Provided entries:

-- ==== Sys2Proof/Safety.lean ====
section
/-! DEFINITION. What counts as a safe run, in the terms the statements use. -/

namespace Sys2Proof.Safety

open Sys2Proof.Machine

/-- A command completes in a state: it answers a next state. -/
def completes (i : Instr) (s : State) : Prop := ∃ t, exec i s = .next t

/-- Command `i` completes in state `s`, and of the next state `P` holds. -/
def gives (i : Instr) (s : State) (P : State → Prop) : Prop := ∃ w, exec i s = .next w ∧ P w

/-- Between `s` and `w` an event of kind `k` with index `i` and payload `p` was raised: the mediator's ring has grown by records of
which one is it. -/
def raises (k : EvKind) (i : Nat) (p : List Int) (s w : State) : Prop :=
  ∃ l e, w.events = s.events ++ l ∧ e ∈ l ∧ e.kind = k ∧ e.idx = i ∧ e.payload = p

/-- No event was raised between `s` and `w`. -/
def silent (s w : State) : Prop := w.events = s.events

/-- The state after packet `p` is received in `s`: it is taken, and with it what PROVING has held back for it (R461). -/
def received (s : State) (p : RxPacket) : State :=
  let r := (s.deliver p).takeReleased
  r.2.foldl State.deliver r.1

/-- A request placed in `s` would be judged at once, by this device and before any other (R37, R38, R303). -/
def atOnce (s : State) (r : Request) : Prop :=
  s.up = true ∧ s.forwards r = false ∧ Request.safety r = false ∧ r.stored = false ∧ s.adm.queue = [] ∧ s.adm.forwarded = [] ∧
    s.adm.waiting = [] ∧ s.mayJudge r = true ∧ s.win.ready = true

/-- Request `r` passes every check of admission in `s` (R38). -/
def admissible (s : State) (r : Request) : Prop := reasonCode (firstReason (s.lay s.acceptTime r).why) = 0

/-- The state after `s` in which request `r` has been accepted whole, passed on to a shadow, and answered with reason 0; an accepted RESET
is not answered (log 226). -/
def admitted (s : State) (r : Request) : State :=
  let a := s.acceptTime
  let l := s.lay a r
  let u := s.accept a r l
  if Request.resets r then u
  else
    let v := { u with adm := { u.adm with pos := u.adm.pos + 1 } }
    let v := if s.pairSends && !Request.local_ r then v.sendPair (.command (.accepted v.adm.pos a 0 r)) else v
    let batch : Bool := r.changes.any (fun c => match c with
      | .winBatch _ _ => true
      | _ => false)
    v.answer r 0 (if batch then u.win.genSeq.toNat else l.result)

/-- Command `i` in state `s` places request `r` in `u`. Where `r` is judged at once there and passes every check (R37, R38), the command
answers the state in which `r` has been admitted and answered, and `P` holds of it. -/
def admits (i : Instr) (s u : State) (r : Request) (P : State → Prop) : Prop :=
  atOnce u r → admissible u r → gives i s (fun w => w = admitted u r ∧ P w)

/-- As `admits`, of a mode command received in `s`: its checks are those of R415 on the mode, the board, the strap and the key; its result
register then holds DONE with reason 0. -/
def commands (i : Instr) (t : Nat) (s : State) (c : ModeCmd) (key : Nat) (P : State → Prop) : Prop :=
  s.modeWhy c key = [] →
    atOnce ((s.at t).setReg 0x10008 0) { by_ := .modeRegs, received := (s.at t).now, changes := [.mode c key] } →
    gives i s (fun w => w.reg 0x10008 = 2 ^ 31 ∧ P w)

/-- Nothing waits for admission or for its time in `s`. -/
def quietQueue (s : State) : Prop := s.adm.queue = [] ∧ s.adm.forwarded = [] ∧ s.adm.waiting = []

/-- The state in which a port's whole write has been taken by its session (R374). -/
def opened (s : State) (p : DictPort) : State :=
  s.setSession (DictPort.session p) { s.session (DictPort.session p) with domain := none, lastWrite := s.now }

/-- `data` is a whole value that port `p` may write to an entry other than a blob or an image (R373 to R375). -/
def writable (s : State) (p : DictPort) (idx sub : Nat) (data : List (BitVec 8)) : Prop :=
  s.portUp p = true ∧ writeAbort p idx sub = 0 ∧ idx ≠ 0x2030 ∧ idx ≠ 0x2060 ∧ s.oboReason p idx = none ∧
    ∃ e, entryOf idx sub = some e ∧ valueFits idx sub e data = true ∧ (e.domain = true ∨ leNat data < e.limit)

/-- As `admits`, of a request to the safety partition, which waits in no queue (R223). -/
def admitsSafety (i : Instr) (s u : State) (r : Request) (P : State → Prop) : Prop :=
  u.up = true → u.forwards r = false → u.adm.waiting = [] → admissible u r → gives i s (fun w => w = admitted u r ∧ P w)

/-- The request that port `p` makes for the changes `cs`, received in `u`. -/
def portRequest (u : State) (p : DictPort) (idx sub : Nat) (cs : List Change) : Request :=
  { by_ := DictPort.asker p idx sub, received := u.now, changes := cs, obo := DictPort.obo p }

/-- Whatever next state command `i` answers in state `s`, `P` holds of it. -/
def leaves (i : Instr) (s : State) (P : State → Prop) : Prop := ∀ w, exec i s = .next w → P w

/-- The commands that store bytes into device memory: the DRAM aperture, a debug access, a block of a COPY, a recorded row, a tally
record and the scrub of evidence. Every other command leaves device memory alone, but for those that reset the device. -/
def storesBytes : Instr → Bool
  | .bar4Access _ _ _ _ _ | .debugAccess _ _ _ _ _ | .dmaBlockComplete _ _ _ _ _ | .recRowComplete _ _ _ _ _ _ _ _ _ | .tallyEdge _
  | .evidenceScrub _ _ _ => true
  | _ => false

end Sys2Proof.Safety
end

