/-- Work orders are read, started and completed: NOP, a reserved operation, COPY, and surface commits with and without a free buffer. -/
def Obligations.WorkOrdersRun : Prop :=
  ∀ (t : Nat) (n : Fin 32) (s : State),
    (∀ (q : Fin 4) (b : List (BitVec 8)) (o : OrderData), s.canRead n.val q.val = true →
      gives (.workOrderRead t n q ⟨some b, o⟩) s (fun w => w = (s.at t).takeOrder n.val q.val (workOrder b o)) ∧
      gives (.workOrderRead t n q ⟨none, o⟩) s (fun w => (w.queue n.val q.val).err = true ∧ (w.queue n.val q.val).errCode = 2 ∧
        raises .instQueueErr n.val [q.val, 2] s w)) ∧
    (∀ (q : Fin 4) (o : WorkOrder), o.op = .nop → (((s.takeOrder n.val q.val o).inst n.val).works =
      (s.inst n.val).works ++ [{ id := (s.inst n.val).nextWork, queue := q.val, order := o, acceptedAt := s.now }]) ∧
      ((s.takeOrder n.val q.val o).queue n.val q.val).head = ((s.queue n.val q.val).head + 1) % 2 ^ 32) ∧
    (∀ (id : Nat) (w : Work), (s.at t).startable n.val id = some w →
      (w.order.op = .nop → gives (.nop t n id) s (fun x => x = (s.at t).complete n.val id 0 0 0)) ∧
      (∀ c, w.order.op = .bad c → gives (.badOp t n id) s (fun x => x = (s.at t).complete n.val id 4 0 0)) ∧
      (∀ h r d a len, w.order.op = .copy h r d a len → gives (.copy t n id) s (fun x =>
        x = ((s.at t).setWork n.val { w with stage := .copying, len := len, due := noDue }).runDma)) ∧
      (∀ k h x y rw rh a p, w.order.op = .surfCommit k h x y rw rh a p → gives (.surfCommit t n id) s (fun z =>
        z = (s.at t).tryCommit n.val w k rw rh))) ∧
    (∀ (id : Nat) (w : Work), s.work n.val id = some w → w.stage = .needBuffer →
      (∀ k h x y rw rh a p, w.order.op = .surfCommit k h x y rw rh a p → gives (.surfCommitBufferAcquire t n id) s (fun z =>
        z = (s.at t).tryCommit n.val w k rw rh))) ∧
    (∀ (w : Work) (k rw rh : Nat), s.ownsSurf n.val k = true → freeBuf (s.surf k).bufs (s.surf k).nBufs 0 = none →
      s.tryCommit n.val w k rw rh = s.setWork n.val { w with stage := .needBuffer }) ∧
    (∀ (id status reason result : Nat) (w : Work) (c : Completion), s.work n.val id = some w → w.order.irq = false → status ≠ 1 →
      c = { tag := w.order.tag, queue := w.queue, status := status, reason := 0, result := result % 65536, time := s.now } →
      (s.complete n.val id status reason result).work n.val id = none ∧
      .completion n.val (ringPlace (s.inst n.val).cq.base (s.inst n.val).cq.size 16 (s.inst n.val).cq.tail) (Completion.bytes c) ∈
        (s.complete n.val id status reason result).sent)

/-- Work orders that ask for admission place their request, received when the order was read; admitted, the order is complete and has had its
effect: a surface is created or destroyed, windows commit, a checker is set, a safelight request waits for its epoch. -/
def Obligations.WorkRequestsArePlaced : Prop :=
  ∀ (t : Nat) (n : Fin 32) (id : Nat) (w : Work) (s u : State), (s.at t).startable n.val id = some w →
    u = (s.at t).setWork n.val { w with stage := .queued } →
    (∀ f x y r, w.order.op = .surfCreate f x y r → admits (.surfCreate t n id) s u
      { by_ := .work n.val w.id, received := w.acceptedAt, changes := [.surfCreate n.val f x y r] }
      (fun z => z.work n.val w.id = none ∧ ∃ k, s.freeSurf = some k ∧ (z.surf k).created = true ∧ (z.surf k).owner = n.val)) ∧
    (∀ k, w.order.op = .surfDestroy k → admits (.surfDestroy t n id) s u
      { by_ := .work n.val w.id, received := w.acceptedAt, changes := [.surfDestroy n.val k] }
      (fun z => z.work n.val w.id = none ∧ (z.surf k).created = false)) ∧
    (∀ e, w.order.op = .winBatch e → admits (.winBatch t n id) s u
      { by_ := .work n.val w.id, received := w.acceptedAt, changes := [.winBatch (some n.val) e] }
      (fun z => z.work n.val w.id = none ∧ z.win.active = !s.win.active ∧ z.win.genSeq = s.win.seq + 1)) ∧
    (∀ k x y a b p, w.order.op = .blazeSet k x y a b p → admits (.blazeSet t n id) s u
      { by_ := .work n.val w.id, received := w.acceptedAt, changes := [.blazeSet n.val k x y a b p] }
      (fun z => z.work n.val w.id = none ∧ (z.surf k).blaze = { en := a != 0, x := x, y := y, w := a, h := b, period := p })) ∧
    (∀ x : SafeRequest, w.order.op = .safeReq x → w.order.lost = false → admitsSafety (.safeReq t n id) s u
      { by_ := .work n.val w.id, received := (s.at t).now, changes := [.safety (.inst n.val x)] }
      (fun z => z.work n.val w.id = none ∧ ∃ p, z.safe.queue = s.safe.queue ++ [p] ∧ p.by_ = .inst n.val ∧ p.receipt = (s.at t).now ∧
        p.heads = safeHeads x ∧ p.glyphs = x.glyphs))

Directions for this task:
Return nothing but the lines from the start of the listing above through the line containing "def completes (i", exactly as given.

Response box:
-- ==== Sys2Proof/Safety.lean ====
section
/-! DEFINITION. What counts as a safe run, in the terms the statements use. -/

namespace Sys2Proof.Safety

open Sys2Proof.Machine

/-- A command completes in a state: it answers a next state. -/
def completes (i : Instr) (s : State) : Prop := ∃ t, exec i s = .next t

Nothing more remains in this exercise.